Stored data entries:
--- START ---

/-- READING fetches the header, then both images; a header that R1 does not accept is refused CARD_UNREADABLE; with the
last area the tap time is taken and checks 5 to 9 follow in order (R5, R13, R14, R20, R32, R33; what makes a header
accepted, an image valid and the current one is said by CardAreasAreJudgedByTheirRules). Check 10 ends in a CLONE with
its blocking write, during which STOP is lit (R24, R79, R81 to R83), or grants a REGRANT or RECOVERED passage (R80,
R82); check 11 refuses, or grants EXIT_GRACE or FREE without a write (R44, R86). The frame of each of these joins the
queue by R112 to R114, and the rest of the link stays; in SUSPENDING, with the other port idle, each end of the tap
completes the drain (R167), its replies after those of SYNC_LINEs by log 47. Each image is judged as its area is
received, the model's reading (log 15); entries are numbered by log 17, and a STOP hold runs on through a success by log
39. -/
def Obligations.ReadingLeadsToTheChecksInOrder : Prop :=
  (∀ (s : State) (side : Side) (c : TapContext) (card : CardNo) (x : Exchange) (content : List Byte),
    (s.port side).state = .reading → (s.port side).exchange = some x → (s.port side).ctx = some c →
    c.card = some card → c.side = side → s.holdsNoEntry side (some card) →
    (x.request = .fetch .header → content.length = 8 →
      ∃ t, exec (.fetchAnswer side .header content) s = .next t ∧
        (∀ h, Header.accept card content = some h →
          Told s t [] ∧ t = { s with portU := t.portU, portP := t.portP, host := t.host } ∧
          t.port (otherSide side) = s.port (otherSide side) ∧
          t.port side =
            { (s.port side).asking .reading (.fetch .imageA) with ctx := some { c with header := some h } }) ∧
        (Header.accept card content = none →
          Refused s t side .cardUnreadable (some card) (c.image.map fun i => i.image.balance))) ∧
    (∀ h, c.header = some h → content.length = 40 →
      (x.request = .fetch .imageA →
        ∃ t, exec (.fetchAnswer side .imageA content) s = .next t ∧
          Told s t [] ∧ t = { s with portU := t.portU, portP := t.portP, host := t.host } ∧
          t.port (otherSide side) = s.port (otherSide side) ∧
          t.port side =
            { (s.port side).asking .reading (.fetch .imageB) with
              ctx := some { c with areaA := some (s.service.readArea card content) } }) ∧
      (x.request = .fetch .imageB → c.image = none →
        ∃ t, exec (.fetchAnswer side .imageB content) s = .next t ∧
          (h.status = .blocked → Refused s t side .blocked (some card) none) ∧
          (h.status = .active → (s.service.classes.get h.cls).valid = false →
            Refused s t side .classUnknown (some card) none) ∧
          (h.status = .active → (s.service.classes.get h.cls).valid = true →
            (h.expiry < s.time.serviceDay s.time.now → Refused s t side .expired (some card) none) ∧
            (s.time.serviceDay s.time.now ≤ h.expiry →
              (∀ e, s.screening.denied card = some e →
                (e.action = .refuse → Refused s t side .denied (some card) none) ∧
                (e.action = .refuseAndBlock →
                  Told s t [] ∧ t = { s with portU := t.portU, portP := t.portP, host := t.host } ∧
                  t.port (otherSide side) = s.port (otherSide side) ∧
                  t.port side =
                    { (s.port side).asking .writing (.store .header { h with status := .blocked }.bytes) with
                      deadline := .stopped,
                      ctx :=
                        some
                          { c with
                            areaB := some (s.service.readArea card content), tapTime := some s.time.now,
                            verdict := some (.refused .denied) } } ∧
                  (t.lamps side).stop = true)) ∧
              (s.screening.denied card = none →
                ∀ reason,
                  chooseImage (c.areaA.bind AreaRead.valid) (s.service.readArea card content).valid = .refuse reason →
                  Refused s t side reason (some card) none)))))) ∧
  ∀ (s : State) (side : Side) (c : TapContext) (card : CardNo) (h : Header) (i : ImageRead) (content : List Byte),
    s.ReachesCheckTen side c card h i content →
    (∀ e, s.screening.sighted card = some e → e.Cloned i.image.seen →
      ∃ t, exec (.fetchAnswer side .imageB content) s = .next t ∧ CloneFound s t card ∧
        t =
          { s with
            portU := t.portU, portP := t.portP, screening := t.screening, link := t.link, journal := t.journal,
            host := t.host } ∧
        t.port (otherSide side) = s.port (otherSide side) ∧ (t.lamps side).stop = true ∧
        t.port side =
          { (s.port side).asking .writing (.store .header { h with status := .blocked }.bytes) with
            deadline := .stopped,
            ctx := some { c.screened s card content i .clone with verdict := some (.refused .clone) } } ∧
        (∀ o, o ≠ card → t.screening.sighted o = s.screening.sighted o) ∧
        (∀ p, e.state = .pendingLocal p →
          t.screening.sighted card = some { e with state := .pendingLocal { p with cloneMark := true } }) ∧
        ((∀ p, e.state ≠ .pendingLocal p) → t.screening.sighted card = some e) ∧
        t.link = s.link.withFrame (.denyAdd card) ∧ t.formed = s.formed ++ s.syncAnswers [.denyAdd card] ∧
        Journals s t (s.link.dropRecords [.denyAdd card])) ∧
    (∀ e st m, s.screening.sighted card = some e → e.state = .committed st → e.baseline = i.image.seen →
      st.lapse = some m → m.side = side → s.time.now ≤ m.deadline →
      ∃ t, exec (.fetchAnswer side .imageB content) s = .next t ∧
        Granted s t side c .regrant i.image.balance .regrant [.regrant card i.image.seen]
          (s.link.dropRecords [.regrant card i.image.seen]
            ++ [{ kind := .regrant, side := some side, card := some card, txc := some i.image.txc }]) ∧
        t.screening.deny = s.screening.deny ∧
        (s.passage.leaf ≠ .fault ∨ s.passage.credits = [] →
          (∃ order, t.screening.sighted card =
            some
              { e with
                updated := s.time.now, touched := order,
                state := .committed { st with lapse := none, regranted := true } }) ∧
          (∀ o, o ≠ card → t.screening.sighted o = s.screening.sighted o) ∧
          ∃ q ∈ t.link.queue, q.msg = .regrant card i.image.seen)) ∧
    (∀ e stored serial, s.screening.sighted card = some e → e.state = .inDoubt stored serial →
      i.image.seen ≠ e.baseline → i.image.seen = stored →
      ∃ t, exec (.fetchAnswer side .imageB content) s = .next t ∧
        Granted s t side c .recovered i.image.balance .recovered [.sighting card e.baseline stored]
          ({ kind := .resolved, card := some card, related := some serial, outcome := some .committed,
             txc := some stored.txc, side := some side, balance := some i.image.balance } ::
            s.link.dropRecords [.sighting card e.baseline stored]) ∧
        t.screening.deny = s.screening.deny ∧
        (s.passage.leaf ≠ .fault ∨ s.passage.credits = [] →
          (∃ order, t.screening.sighted card =
            some
              { e with
                baseline := stored, updated := s.time.now, touched := order,
                state := .committed { origin := .own, lapse := none, regranted := false } }) ∧
          (∀ o, o ≠ card → t.screening.sighted o = s.screening.sighted o) ∧
          ∃ q ∈ t.link.queue, q.msg = .sighting card e.baseline stored)) ∧
    ∀ prior records, s.Clears side card i prior records →
      (ruleTap s.service s.time side (c.path.getD .normal) (s.service.classes.get h.cls) s.time.now i.image =
          .exitGrace →
        ∃ t, exec (.fetchAnswer side .imageB content) s = .next t ∧
          Granted s t side c .exitGrace i.image.balance .grace []
            (records
              ++ [{ kind := .exitGrace, side := some side, card := some card, balance := some i.image.balance }]) ∧
          t.screening.deny = s.screening.deny ∧
          (s.passage.leaf ≠ .fault ∨ s.passage.credits = [] → t.SetBack card i.image.seen prior)) ∧
      (ruleTap s.service s.time side (c.path.getD .normal) (s.service.classes.get h.cls) s.time.now i.image = .free →
        ∃ t, exec (.fetchAnswer side .imageB content) s = .next t ∧
          TapClosed s t side
            { outcome := .free, card := some card, fare := none, balance := some i.image.balance } [] ∧
          t.passage.credits = s.passage.credits ∧ t.screening.deny = s.screening.deny ∧
          t.SetBack card i.image.seen prior ∧ Journals s t records) ∧
      ∀ reason,
        ruleTap s.service s.time side (c.path.getD .normal) (s.service.classes.get h.cls) s.time.now i.image =
          .refuse reason →
        ∃ t, exec (.fetchAnswer side .imageB content) s = .next t ∧
          TapClosed s t side
            { outcome := .refused reason, card := some card, fare := none, balance := some i.image.balance } [] ∧
          (t.port side).stopHold = some (s.clock + 2000) ∧ t.passage.credits = s.passage.credits ∧
          t.screening.deny = s.screening.deny ∧ t.SetBack card i.image.seen prior ∧
          Journals s t
            (records
              ++ if reason = .journalFull then []
                else
                  [{ kind := .refusal, side := some side, card := some card, reason := some (.refusal reason),
                     balance := some i.image.balance }])

/-- A tap that check 10 finds CLEAR, against each state of the card's entry (R79, R82), and that check 11 lets write
forms its new image, its txc one greater than the image read's, its scheme the CURRENT slot and its stamp the one
correct for that slot over the card number and the other fields, holds the card's entry PENDING_LOCAL with its STORE
sent, and stores the image in the other slot (R6, R16, R84). An entry that stood IN_DOUBT leaves its RESOLVED record
(R77); a new entry is numbered by log 17. -/
def Obligations.ATapThatPassesStoresItsNewImage : Prop :=
  ∀ (s : State) (side : Side) (c : TapContext) (card : CardNo) (content : List Byte) (h : Header) (i : ImageRead)
    (d : Decision) (body img : Image) (k : Nat) (prior : Option Standing) (records : List RecBody),
    s.ReachesCheckTen side c card h i content → s.Clears side card i prior records →
    ruleTap s.service s.time side (c.path.getD .normal) (s.service.classes.get h.cls) s.time.now i.image =
      .write d body →
    1 ≤ k → k ≤ 4 → (∀ m, 1 ≤ m → m ≤ 4 → (s.service.schemes.get m = .current ↔ m = k)) →
    img = { body with txc := i.image.txc + 1, scheme := k, stamp := img.stamp } →
    img.stamp = Config.stampOf k (stampInput card img.covered) →
    ∃ t, exec (.fetchAnswer side .imageB content) s = .next t ∧ Silent s t ∧ (records = [] → Told s t []) ∧
      t =
        { s with
          portU := t.portU, portP := t.portP, screening := t.screening, journal := t.journal, host := t.host } ∧
      t.port (otherSide side) = s.port (otherSide side) ∧
      t.port side =
        { (s.port side).asking .writing (.store i.slot.other.area img.bytes) with
          ctx :=
            some
              { c.screened s card content i .clear with
                decision := some d, newImage := some img, storeSent := true } } ∧
      s.journal.grownBy t.journal s.time.now records ∧ t.screening.deny = s.screening.deny ∧
      (∃ e, t.screening.sighted card = some e ∧ e.card = card ∧ e.baseline = i.image.seen ∧
        e.state =
          .pendingLocal { side := side, prior := prior, stored := some img.seen, cloneMark := false, held := none } ∧
        (prior = none → e.updated = s.time.now) ∧
        ∀ x, s.screening.sighted card = some x → prior ≠ none → e.updated = x.updated) ∧
      (s.screening.sightings.length < 1024 → ∀ o, o ≠ card → t.screening.sighted o = s.screening.sighted o) ∧
      (s.screening.sighted card = none → s.screening.sightings.length < 1024 →
        t.screening.sightings.length = s.screening.sightings.length + 1)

--- END ---

▸ TASK TO COMPLETE
Reading through the preceding records, tally each line that holds the word "classes" and give the tally by itself.

▸ WRITTEN ANSWER
6